L’information, elle est bien produite mais par contre, elle circule mal et plus le temps va avancer et plus elle circule mal. C’est exactement comme un « bouchon » sur la route. Et puis, le fait d’avoir des difficultés à faire quelque chose, c’est qu’au départ, il manque de la production d’information. Donc là, c’est une autre zone du cerveau qui est impactée. Avec ce type d’analyse, on peut, même si vous ne fait rien dans la machine, on peut aller « scorer » différentes zones du cerveau dont on sait qu’elles participent à telle ou telle fonction cérébrale.

En résumé: La connectomique montre cela : 

 

– la tractographie (connectomique structurelle) fait l’état des routes de l’information, et montre les zones altérées ou détruites

 

 

 

 

– l’IRMf d’activation (connectomique fonctionnelle) montre comment fonctionne les zones de production de l’information

 

 

 

 

– la connectomique effective (la somme des deux) montre l’efficacité (la rapidité, l’efficience et l’homogénéité) de la production et de la circulation de l’information d’un point A à un point B, puis un point C, etc… La succession des points représentant une fonction cérébrale (carte GPS du cerveau).

 

 

 

Peut-on vraiment espérer tout récupérer après un TC léger?

Pr. Denis DUCREUX:

Non, sauf si, on a très peu de difficultés et de symptômes. En général, on ne récupère pas tout. Par contre, la nature est vraiment très bien faite : vous perdez quelque chose mais vous allez gagner autre chose. Le fait de la plasticité cérébrale, le fait de redistribuer les fonctions dans son cerveau, vous allez perdre quelque chose mais en contrepartie vous allez gagner quelque chose que vous ne faisiez pas avant. Donc, on perd d’un côté mais on gagne de l’autre.

 

Jean-Philippe: On peut espérer récupérer son boulot alors ?

Pr. Denis DUCREUX:

Ah, son travail, c’est sûr que c’est compliqué.
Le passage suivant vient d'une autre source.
/-- The parts that a command can write. No command writes the queue, the count of ns, or the unit's identity. -/
def writes : Instr → List Part
  | .powerOnReset _ _ | .converterRestart _ _ => [.unitNo, .upos, .unplaced, .time, .host, .img, .start, .sleep]
  | .bankCheckComplete => [.unplaced, .cfg, .line, .cyc, .set, .time, .img, .start, .pair]
  | .islandReady => [.out, .line, .start, .sleep]
  | .lineBRelayOpen _ | .duplicateKeyExpiry => [.line]
  | .ready => [.out, .time, .skim, .route, .veh, .fld, .recorder, .host, .img, .mon, .start, .safe]
  | .scratchTestComplete _ => [.skim, .bridge, .recorder, .host, .safe]
  | .resetNAsserted | .managementWatchdogExpiry | .lineKeepingEntry | .trialTimeout | .resetCommand =>
    [.set, .time, .skim, .route, .bridge, .veh, .fld, .recorder, .cmd, .host, .pres, .img, .mon, .start, .pair, .sleep, .safe]
  | .resetNReleased => [.host, .img]
  | .internalSupplyFail | .converterOvervoltageStop | .converterOvertempStop =>
    [.cfg, .line, .cyc, .set, .time, .skim, .route, .bridge, .veh, .fld, .recorder, .cmd, .host, .pres, .img, .mon, .start, .pair, .sleep, .safe]
  | .powerFailWarning _ => [.skim, .recorder, .host, .start]
  | .powerRestored | .eventReported _ | .recorderFlush _ => [.skim, .recorder, .host]
  | .holdBusLow | .safeOffReclose => [.start, .safe]
  | .supplyWarnSet | .supplyWarnClear | .tempWarnChange _ | .outputFeedLow _ | .outputFeedRecovered _ => [.start]
  | .currentLimitExpiry _ | .outputPulseTest _ _ => [.recorder, .safe]
  | .trainLineLinkUp _ _ _ _ _ | .trainLineLinkDown _ | .settleEnd _ | .claimRepeat | .claimWindowEnd
  | .censusReplySend | .censusRunClose | .censusRunStart | .commitAckSend | .commitAckTimeout => [.out, .line, .set]
  | .portUnassignedLink _ | .tokenRefill _ | .recorderDegraded | .summaryPeriodEnd => [.recorder]
  | .frameHeaderReceived _ _ _ | .joinComplete | .pollDelivered _ _ _ => [.line, .cyc]
  | .frameReceived _ _ _ => [.out, .line, .cyc, .time, .pair]
  | .slotClose _ => [.out, .line, .cyc, .pair]
  | .relayedCopyReceived _ => [.freeCount, .out, .line, .cyc, .time, .pair]
  | .sampleInstant _ =>
    [.freeCount, .out, .cyc, .set, .time, .skim, .route, .bridge, .fld, .recorder, .img, .start, .pair, .sleep, .safe]
  | .outputInstant _ => [.out, .skim, .route, .bridge, .veh, .fld, .recorder, .img, .safe]
  | .cycleStartSend => [.out, .line, .cyc, .set, .time, .skim, .bridge, .fld, .recorder, .host, .pair, .sleep]
  | .cycleStartDelivered _ _ _ =>
    [.freeCount, .out, .line, .cyc, .set, .time, .skim, .bridge, .fld, .recorder, .host, .pair, .sleep]
  | .cycleStartMissing => [.cyc, .set, .time, .recorder, .pair]
  | .holdoverEntry | .coastingEntry => [.cyc, .time, .host]
  | .scheduleFetchComplete _ | .scheduleTableActivation => [.cyc]
  | .segmentPhaseOpen _ => [.out, .line, .cyc, .time]
  | .publicationSlotStart => [.out, .line, .skim, .recorder, .pair]
  | .messageWindowStart => [.freeCount, .out, .line, .cyc, .set, .bridge, .recorder, .host, .pair, .sleep, .safe]
  | .pollReplySend => [.out, .line, .cyc, .set, .bridge]
  | .supervisionSlotStart => [.out, .line, .set, .pair, .sleep]
  | .supervisionDelivered _ _ => [.out, .line, .set, .sleep]
  | .leadCycleWorkDone _ => [.out, .cyc, .set, .time, .skim, .recorder, .pair, .sleep]
  | .sourceFenced _ _ | .fenceLifted _ _ => [.cyc, .recorder]
  | .publicationDelivered _ _ => [.line, .set, .skim, .recorder, .sleep]
  | .nullDelivered _ _ => [.line, .set, .skim, .sleep]
  | .probeDelivered _ _ | .claimDelivered _ _ | .censusRequestDelivered _ _ | .censusReplyDelivered _ _ _
  | .numberingDelivered _ _ | .commitDelivered _ _ | .commitAckDelivered _ _ | .joinReportDelivered _ _
  | .mergeClaimDelivered _ _ | .lineBRetrain => [.line, .set]
  | .delayRequestDelivered _ _ _ _ => [.out, .line]
  | .delayResponseDelivered _ _ _ => [.line, .cyc, .time, .skim, .fld, .recorder, .host]
  | .delayResponseTimeout _ => [.cyc, .time, .skim, .fld, .recorder, .host]
  | .messageFrameDelivered _ _ => [.freeCount, .out, .line, .cyc, .set, .bridge, .veh, .recorder, .host, .pair]
  | .postedWriteMessage _ | .farBusLockExpiry _ | .channelCyclicRequest _ | .channelResponseReceived _ _
  | .channelReplyTimeout _ | .channelOnDemandSend _ | .channelFaultedPoll _ | .serialBusCycleStart _ | .fNop _
  | .fLdi _ | .fLdh _ | .fMov _ | .fAdd _ | .fAddi _ | .fSub _ | .fAnd _ | .fOr _ | .fXor _ | .fShl _ | .fShr _
  | .fLd _ | .fSt _ | .fLdb _ | .fStb _ | .fCmp _ | .fCmpi _ | .fTmr _ | .fTta _ | .fPta _ | .fWait _ | .fIn _
  | .fOut _ | .fTget _ | .fTput _ | .fTend _ | .fCrc _ | .fTime _ | .fBr _ | .fLoop _ =>
    [.freeCount, .out, .skim, .route, .bridge, .veh, .fld, .recorder, .host]
  | .readRequestMessage _ | .semaphoreMessage _ | .semaphoreLeaseExpiry _ | .semaphoreWaitExpiry _
  | .farBusLockTaken _ | .lockWaitExpiry _ | .farTransactionComplete _ _ | .vportLinkDown _ | .arpEntryAgeing _ _
  | .trdpReplyReceived _ | .trdpReplyTimeout _ | .channelResolved _ | .serialTransactionHanded _
  | .sdoResponseReceived _ _ _ | .sdoTimeout _ _ =>
    [.freeCount, .out, .route, .bridge, .veh, .fld, .recorder, .host]
  | .readResponseMessage _ | .announcementMessage _ | .resultHoldExpiry _ => [.bridge, .recorder]
  | .farErrorMessage _ | .bridgeTimeoutExpiry _ => [.bridge, .recorder, .host]
  | .remoteCommandMessage _ | .remotePacketIncomplete _ _ | .opIdentity _ | .opStatus _ | .opTime _
  | .opSnapshotRead _ | .opRouteRead _ | .opRouteStatus _ | .opRouteTransferChunk _ | .opCycleStatus _
  | .opScheduleRead _ | .opEventRead _ | .opScheduleEventTransferChunk _ | .opSetoutTable _ | .opSetoutStatus _
  | .opAlarmRead _ | .opHoldersRead _ | .opPairStatus _ | .opSafeStatusRead _ | .opMismatchLog _
  | .opEquationStatus _ | .opEquationTransferChunk _ | .opRecorderRead _ | .opRecorderStats _
  | .opRecorderStatus _ | .opImageStatus _ | .opImageTransferChunk _ | .opVportStatus _ | .opChannelRead _
  | .opProfileGateTransferChunk _ | .opCanopenNodes _ | .opSerialProgramTransferChunk _ | .opEndpointOpen _
  | .opEndpointClose _ | .opReplay _ | .cmdCtrlWrite _ | .replyCtrlWrite _ | .monitorLine | .packetModeFrame _
  | .monitorCharacterReceived _ => [.out, .bridge, .veh, .cmd, .host, .mon]
  | .commandReplyMessage _ => [.cyc, .bridge, .recorder, .cmd]
  | .mirrorFallbackMessage _ => [.bridge, .recorder, .pair]
  | .probeTimer => [.out, .line, .set, .time]
  | .waitingTimeout | .vehicleAbsent _ | .cabActiveChange _ | .boundaryOpen => [.set]
  | .commitCycleAdoption => [.freeCount, .line, .cyc, .set, .time, .skim, .bridge, .recorder, .host, .sleep]
  | .setoutNoAck => [.set, .recorder]
  | .leaseLapse _ | .absorbingTimeout _ => [.out, .line, .cyc, .set, .time, .host]
  | .boundaryLinkUp _ _ _ => [.out, .line, .set, .recorder]
  | .eventTrainTimeFire _ => [.time, .skim, .bridge, .fld, .recorder]
  | .positionInvalid => [.time]
  | .ptpSyncSend _ | .ptpAnnounceSend _ => [.out, .time]
  | .ptpDelayReqReceived _ _ _ _ => [.out]
  | .ptpAnnounceReceived _ => [.time, .recorder]
  | .rtcSet => [.start, .sleep]
  | .skimCommit | .fedCommitTimeout | .commitMarkReceived _ =>
    [.freeCount, .out, .time, .skim, .route, .bridge, .recorder, .host, .pair, .safe]
  | .skimReadHeldAnswer | .skimReadTimeout | .opSkimRead _ | .opSkimDescriptor _ | .opPinTake _ | .opPinRenew _
  | .opPinRelease _ | .opForce _ | .opForceRelease _ | .opSnapshotLock _ | .opSnapshotUnlock _ =>
    [.out, .skim, .bridge, .veh, .cmd, .host, .mon]
  | .pinLeaseExpiry _ | .snapshotCopyComplete => [.skim]
  | .routeTableActivation => [.freeCount, .route, .recorder]
  | .bridgeMarkSend _ | .senderRecordExpiry _ _ | .readAheadExpiry _ => [.bridge]
  | .announcementRelease => [.freeCount, .out, .line, .bridge, .veh, .recorder, .host, .pair]
  | .vportLinkUp _ _ _ _ _ | .arpRequestReceived _ _ _ _ | .arpReplyReceived _ _ _ | .ipDatagramReceived _ _
  | .trdpPrReceived _ => [.out, .veh, .recorder]
  | .vehicleFrameReceived _ _ _ => [.freeCount, .out, .line, .veh, .recorder, .host, .pair]
  | .macEntryAgeing _ _ | .hostRingReadIndexWrite _ => [.veh]
  | .gateEntryBoundary _ | .gateListActivation _ | .arpRetryTimer _ _ | .gratuitousArpRepeat _ | .trdpPublish _ =>
    [.out, .veh]
  | .trdpPdReceived _ => [.route, .veh, .recorder]
  | .trdpMrReceived _ | .trdpMnReceived _ => [.out, .bridge, .veh, .recorder, .cmd, .host, .mon]
  | .ringDescriptorReturn _ _ => [.veh, .host]
  | .stagingTimeout => [.freeCount, .line, .bridge, .veh, .recorder, .host, .pair]
  | .mvbBasicPeriod _ => [.out, .bridge, .fld, .recorder]
  | .mvbMasterFrameReceived _ _ _ _ | .busOffRecovery _ => [.out, .fld]
  | .mvbSlaveFrameReceived _ _ => [.route, .bridge, .fld, .recorder]
  | .canPortStart _ | .heartbeatReceived _ _ _ | .bootWaitExpiry _ _ | .syncProduce _ | .heartbeatProduce _ =>
    [.out, .bridge, .fld]
  | .canFrameReceived _ _ | .heartbeatTimeout _ _ | .floatRestart _ | .floatTimerExpiry _ | .lineSilence _
  | .serialByteReceived _ _ _ _ | .transmitDrained _ | .trainTimeTargetReached _ => [.fld]
  | .pdoReceived _ _ _ => [.route, .fld]
  | .emcyReceived _ _ _ => [.bridge, .fld, .recorder]
  | .canBusOff _ => [.freeCount, .fld, .recorder]
  | .fFault _ => [.freeCount, .out, .line, .cyc, .skim, .route, .bridge, .veh, .fld, .recorder, .host]
  | .programTakeForce _ => [.fld, .recorder]
  | .minorityDetected _ _ _ _ | .tcmScrub _ _ _ => [.freeCount, .skim, .recorder, .host, .safe]
  | .noMajority _ _ _ | .comparatorFault _ _ => [.skim, .recorder, .host, .safe]
  | .checkpointWriteComplete => [.freeCount, .out, .skim, .bridge, .host, .safe]
  | .resyncComplete _ => [.recorder, .host, .safe]
  | .restartComplete => [.host, .safe]
  | .replayComplete _ _ _ => [.out, .bridge, .veh, .recorder, .cmd, .host, .mon, .safe]
  | .inputComparatorDisagree _ => [.set, .recorder, .safe]
  | .inputFaultClear _ => [.safe]
  | .controlRecordReceived _ _ _ _ => [.freeCount, .out, .unplaced, .line, .recorder, .pair, .safe]
  | .safetyStateRecord _ _ _ _ => [.freeCount, .recorder, .pair]
  | .outputImageRecord _ _ _ _ | .writesAndForcesRecord _ _ _ _ => [.freeCount, .pair]
  | .portTrafficRecord _ _ _ _ _ => [.freeCount, .skim, .route, .recorder, .pair]
  | .peerSegmentDown _ | .interlockSettle | .ilkFaultSet | .ilkFaultClear | .coldTakeoverEnd | .gapRepeatEnd
  | .peerSegmentLinkUp _ _ => [.pair]
  | .interlockReadingChange _ _ | .roleWatchdogExpiry | .grantExpiry | .hawkFence =>
    [.set, .recorder, .host, .pair, .safe]
  | .roleTakeover | .hawkTake => [.set, .skim, .route, .bridge, .recorder, .host, .pair]
  | .handoverSwitch => [.set, .skim, .route, .bridge, .recorder, .host, .pair, .safe]
  | .switchback | .hawkRelease => [.out, .set, .recorder, .host, .pair, .safe]
  | .hawkClaim => [.out, .pair]
  | .wakePulseQualified _ | .tc10WakeReceived _ | .wakeInputActive _ | .alarmFire _ | .lineKeepingExit _ =>
    [.out, .time, .recorder, .host, .img, .start, .sleep]
  | .wakePulseEnd | .refractoryEnd | .wakeWireReleased _ | .tc10SleepTimeout _ | .alarmHoldEnd _
  | .commandHoldEnd | .pointOfNoReturn | .wakeInputUnstuck _ | .maxAwakeExpiry => [.sleep]
  | .wakeWireStuck _ | .wakeSourceUnmasked _ | .wakeInputStuck _ => [.recorder, .sleep]
  | .sleepEntry | .falseWake =>
    [.out, .cyc, .set, .time, .skim, .route, .bridge, .veh, .fld, .recorder, .cmd, .host, .pres, .img, .mon, .start, .pair, .sleep, .safe]
  | .sleepEntryComplete => [.out, .line, .cyc, .set, .time, .recorder, .host, .img, .start, .pair, .sleep]
  | .sessionIdle _ | .replyKeepExpiry _ _ => [.cmd]
  | .transferIdle _ _ => [.cmd, .img]
  | .opSkimWrite _ => [.freeCount, .out, .skim, .bridge, .veh, .cmd, .host, .mon]
  | .opSnapshotTake _ => [.out, .skim, .bridge, .veh, .recorder, .cmd, .host, .mon]
  | .opRouteEdit _ | .opRouteDiscardStaged _ => [.out, .route, .bridge, .veh, .cmd, .host, .mon]
  | .opRouteTransferBegin _ | .opScheduleEventTransferBegin _ | .opEquationTransferBegin _
  | .opImageTransferBegin _ | .opImageActivate _ | .opImageRollback _ | .opProfileGateTransferBegin _
  | .opSerialProgramTransferBegin _ => [.out, .bridge, .veh, .cmd, .host, .img, .mon]
  | .opRouteTransferFinish _ | .opScheduleEventTransferFinish _ | .opEquationTransferFinish _
  | .opImageTransferFinish _ | .opProfileGateTransferFinish _ | .opSerialProgramTransferFinish _ =>
    [.out, .cfg, .cyc, .time, .route, .bridge, .veh, .fld, .recorder, .cmd, .host, .img, .mon, .safe]
  | .opStep _ => [.out, .time, .bridge, .veh, .cmd, .host, .mon]
  | .opRenumber _ => [.out, .cyc, .set, .bridge, .veh, .cmd, .host, .mon]
  | .opFarNumbering _ => [.out, .set, .bridge, .veh, .recorder, .cmd, .host, .mon]
  | .opPowerStatus _ | .opStayAwake _ | .opWakeAll _ | .opAlarmWrite _ | .opHoldersClear _ =>
    [.out, .bridge, .veh, .cmd, .host, .mon, .sleep]
  | .opHandover _ => [.out, .bridge, .veh, .cmd, .host, .mon, .pair]
  | .opRoleGrant _ => [.out, .set, .bridge, .veh, .recorder, .cmd, .host, .mon, .pair, .safe]
  | .opComplexReset _ | .opSplitLeave _ => [.out, .skim, .bridge, .veh, .cmd, .host, .mon, .safe]
  | .opOutputFaultClear _ => [.out, .bridge, .veh, .cmd, .host, .mon, .safe]
  | .opKeyEnrol _ => [.out, .bridge, .veh, .recorder, .cmd, .host, .img, .mon]
  | .opChannelWrite _ | .opPostedWrite _ | .opRead _ | .opSemaphore _ =>
    [.freeCount, .out, .route, .bridge, .veh, .fld, .recorder, .cmd, .host, .mon]
  | .opFieldStatus _ => [.freeCount, .out, .bridge, .veh, .fld, .cmd, .host, .mon]
  | .opRetry _ | .opLockedSequence _ | .opErrorLog _ | .opRemoteCommand _ =>
    [.freeCount, .out, .bridge, .veh, .cmd, .host, .mon]
  | .opRegisterRead _ => [.freeCount, .out, .bridge, .veh, .fld, .cmd, .host, .mon, .sleep]
  | .opRegisterWrite _ | .w1cBitWrite _ _ =>
    [.out, .line, .bridge, .veh, .fld, .cmd, .host, .mon, .pair, .sleep, .safe]
  | .opCx320Counters _ => [.out, .line, .bridge, .veh, .fld, .cmd, .host, .mon, .pair]
  | .opSplitEnter _ => [.freeCount, .out, .skim, .bridge, .veh, .cmd, .host, .mon, .safe]
  | .opCoreHalt _ | .opCoreStep _ | .opCoreRun _ | .opCoreRead _ | .opCoreWrite _ =>
    [.freeCount, .out, .bridge, .veh, .cmd, .host, .mon, .safe]
  | .intStatusWrite _ | .intMaskWrite _ => [.host]
  | .trainTimeHiRead | .rcFieldRead _ => [.freeCount, .out, .veh, .fld, .host, .sleep]
  | .hostRegisterWrite _ _ _ =>
    [.freeCount, .out, .line, .bridge, .veh, .fld, .cmd, .host, .mon, .pair, .sleep, .safe]
  | .maintButtonPress => [.out, .time, .recorder, .host, .pres, .img, .start, .sleep]
  | .maintButtonRelease _ | .maintJumperFitted => [.recorder, .pres]
  | .maintWindowClose | .maintJumperRemoved => [.skim, .recorder, .cmd, .pres, .img]
  | .presenceRawChange _ _ | .presenceFaultLift _ => [.pres, .safe]
  | .sealOpened | .debugJumperFitted => [.recorder, .pres, .safe]
  | .sealClosed => [.skim, .recorder, .cmd, .pres, .img, .safe]
  | .debugJumperRemoved | .presenceInputFault _ => [.out, .skim, .recorder, .cmd, .pres, .img, .safe]
  | .trialConfirmed => [.img]
  | .monHelp | .monBaud _ | .monPacket | .packetModeEnd => [.out, .mon]
  | .packetByteTimeout => [.mon]
  | .noFirmwareLine => [.out, .start]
Effectivement, d’un point de vue humain, c’est un drame et d’un point de vue professionnel c’est compliqué, il faut que les patrons soient conscients du problème et que les patients puissent avoir des aménagements, avec par exemple le mi-temps thérapeutique mais ça c’est pas possible pour tout le monde.

 

Anne-Lise : Vous avez dit « on perd quelque chose mais on gagne autre chose ».

Pr. Denis DUCREUX:

Oui, un exemple très connu et spectaculaire aux USA, un traumatisé crânien qui a eu pendant des années des difficultés pour se concentrer mais qui a gagné la possibilité de jouer de la musique. Il a gagné la fonction de l’oreille musicale absolue et après il est devenu un véritable virtuose. C’est l’exemple le plus médiatique. D’autres exemples un peu plus parlants chez d’autres patients traumatisés crâniens, ils ont eu leur capacité d’intuition qui se sont révélée augmentée. Et donc, ils étaient en capacité presque de pouvoir deviner dans certaines circonstances ce qui allait se passer pour eux ou pour d’autres personnes dans un futur proche. Donc, là aussi, ce sont des exemples criants. Après, vous pouvez avoir par exemple des difficultés de mémorisation, avant vous pouviez avoir des difficultés de se repérer dans l’espace, « mais quel est mon chemin » et après le traumatisme crânien les difficultés de mémorisation peuvent s’être accrues mais votre capacité de vous repérer dans l’espace, comme par magie, c’est venu d’un coup. En fait, c’est dû à la plasticité cérébrale, à la réorganisation des circuits. Donc, on ne peut pas prévoir à l’avance pour une personne comment les choses vont se redistribuer, on ne peut pas prévoir quel est le pourcentage de perte d’une fonction que la personne peut avoir mais ce qui est certain c’est que la redistribution va faire que certaines fonctions vont être mieux qu’avant, parfois même, vont apparaître. Il y a une amélioration d’un côté et il y a au contraire une stagnation, voire une diminution de l’autre côté. C’est un équilibre.

 

Pourquoi après tant d’années l’accès à l’IRM TD n’est pas plus développé 

Nadette AFTC 22: Je voulais poser la question des accompagnements juridiques puisque c’est sur ce point là que nos actions se portent au niveau des AFTC. Cet examen n’a pas de nomenclature et on peut s’étonner quand on vous entends parler de 15, 20 ans de travail, de recherches au niveau de cette imagerie que moi je considère très importante puisque plusieurs adhérents de l’AFTC22 l’ont pratiqué. Mais là, actuellement, nous avons un cas très compliqué que je suis et donc les experts disent, bien sûr, que cette personne relève de la psychiatrie. 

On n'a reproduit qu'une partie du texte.